Cover Design: Paula Murphy
Paula, flat out, you’re a genius. You too had to put up with my volatile mind-changing antics, but in the end, the finished product is one that makes me very proud. I hope you feel the same. For those looking for some highly professional and creative design work, PLEASE check out: branditarians.com
Website Design (coming soon): Adam Nutting
Although you haven’t seen it yet, we have a new website for the book coming out very shortly. It was designed by Founder of Hiking the Trail, Adam Nutting. Adam gets shit done. Adam is a great support. Adam is a great guy. Thank you for everything thus far Adam! (side note: more big news coming out of the new site – stay posted!)

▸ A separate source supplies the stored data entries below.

-- ==== Sys2Proof/Decode.lean ====
section
/-! DEFINITION. Commands from words: no row of spec/opcode_table.json gives bits, so no word spells a command. -/

namespace Sys2Proof

/-- The command that a word spells by the table's bits: none, since no row gives bits (DEDUCED, assumption log 8). -/
def decodeTableWord (_nbits _w : Nat) : Option Instr := none

end Sys2Proof
end

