-- ==== Sys2Proof/Config.lean ====
section
/-! DEFINITION. What an implementation fixes and the values that the spec leaves open: constants without a body. -/

namespace Sys2Proof.Config

/-- A free value for the `n`-th draw of State's counter (DESIGN CHOICE, assumption log 15) (DESIGN CHOICE, assumption log 17) (DESIGN CHOICE, assumption log 76). -/
opaque freeWord : Nat → BitVec 64

/-- Stands for a correctly rounded elementary function where the model's enclosures do not decide the rounding
(function number, sign, mantissa, exponent of the argument) (DESIGN CHOICE, assumption log 2). -/
opaque undecidedFn : Nat → Bool → Nat → Int → BitVec 64

/-- As `undecidedFn`, for the product of a derivative and a tangent (the tangent's sign, mantissa, exponent follow) (DESIGN CHOICE, assumption log 2). -/
opaque undecidedTan : Nat → Bool → Nat → Int → Bool → Nat → Int → BitVec 64

/-- R607, R608: how a LAYOUT message spells its region counts and view sizes: the byte at an offset of the message (DESIGN CHOICE, assumption log 67). -/
opaque pairLayout : List Nat → Nat → BitVec 8

/-- The tangent of FMIN and FMAX where a NaN operand means that neither operand is chosen (R179), by the operands' patterns (DESIGN CHOICE, assumption log 35). -/
opaque nanChoiceTan : BitVec 64 → BitVec 64 → BitVec 64

/-- The derivative of HARM where a + b = 0 (R239 states none), by the binary64 patterns of a and b (DESIGN CHOICE, assumption log 37). -/
opaque harmDeriv : BitVec 64 → BitVec 64 → BitVec 64

/-- R299: the Syntax core's own format of SAVE_CORE: bytes of the image of a save, by draw and offset (DESIGN CHOICE, assumption log 43). -/
opaque coreByte : Nat → Nat → BitVec 8

/-- mvendorid, marchid and mimpid (by CSR number), and mhartid by Particle: the RISC-V specifications leave them to the
implementation (DESIGN CHOICE, assumption log 16). -/
opaque prtIdent : Nat → Nat → BitVec 64

end Sys2Proof.Config
end

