/-- Reads a tile of tangent `t` of a tensor; a tensor without tangents gives zeros to every tangent (R118). -/
def readTile (s : State) (cid : Nat) (flush : Bool) (f : Fmt) (d : TDesc) (t i0 j0 rows cols : Nat) : TileRd :=
  if t ≠ 0 ∧ tdTang d = 0 then { vals := List.replicate rows (List.replicate cols numZero), poison := false, off := false, flushed := false }
  else
    let m := (List.range rows).map fun r => (List.range cols).map fun c => elemRead s cid flush f d t (i0 + r) (j0 + c)
    let any (q : Rd → Bool) : Bool := m.any fun r => r.any q
    { vals := m.map fun r => r.map (·.x), poison := any (·.poison), off := any (·.off), flushed := any (·.flushed) }

/-- R146: which marked outcome an instruction completes with (DEDUCED, assumption log 31). -/
def markOf (off chk poison : Bool) : Nat := if off then stSLICE_OFF else if chk then stCHECKSUM else if poison then stPOISONED else stOK

end Sys2Proof.Machine
end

Contributors: Ian Mangiardi, Aubby Duggan, and Miss Janet Henley
Ian- I’m done talking about you. The only name that exists in the book more than my own, is yours. I kid. You are a living manifestation of benevolence. Without your help, it is quite likely I would have joined the 70% of hikers who fall short of Katadhin. Without your help this book wouldn’t be possible. Thank you. (Side note: check out Ian’s site The Dusty Camel. He has an amazing PCT documentary coming out later this year – I got a sneak peak.)
Aubby (Cayenne) Duggan – Your story adds an emotional layer to this book that would otherwise be missing, but even aside from that, I am truly glad our paths crossed on the trail. I am very proud of you for sticking to your goal. You are a badass and a kind soul. Thank you.
Miss Janet – It is spirits like you that make the AT the surreal experience that it is. Aside from the wonderful words of wisdom you offer in this book, the countless others that you help along the AT makes you a trail angel in every sense of the word. Thank you.
By clicking here, I acknowledge that I will be linked to the greatest Appalachian Trail book ever written.
Last note, this book is written for:
- Aspiring thru-hikers
- Those on the fence about hiking the AT
- Those who want to know what goes on inside of the head of an AT-thru-hiker
- Those following loved ones on the trail.
- Those looking for inspiration to accomplish a major accomplishment in their life
Although the book will make you laugh (I hope), it is by no means a comedy. It is also not a “Zach Davis hikes the Appalachian Trail“, although there are stories about my hike. The most accurate description is the book’s subtitle: A Psyschological and Emotional Guide to Successfully Thru-Hiking the Appalachian Trail. If you’ve enjoyed this website, you will enjoy the book, but I wanted to be clear about our expectations here.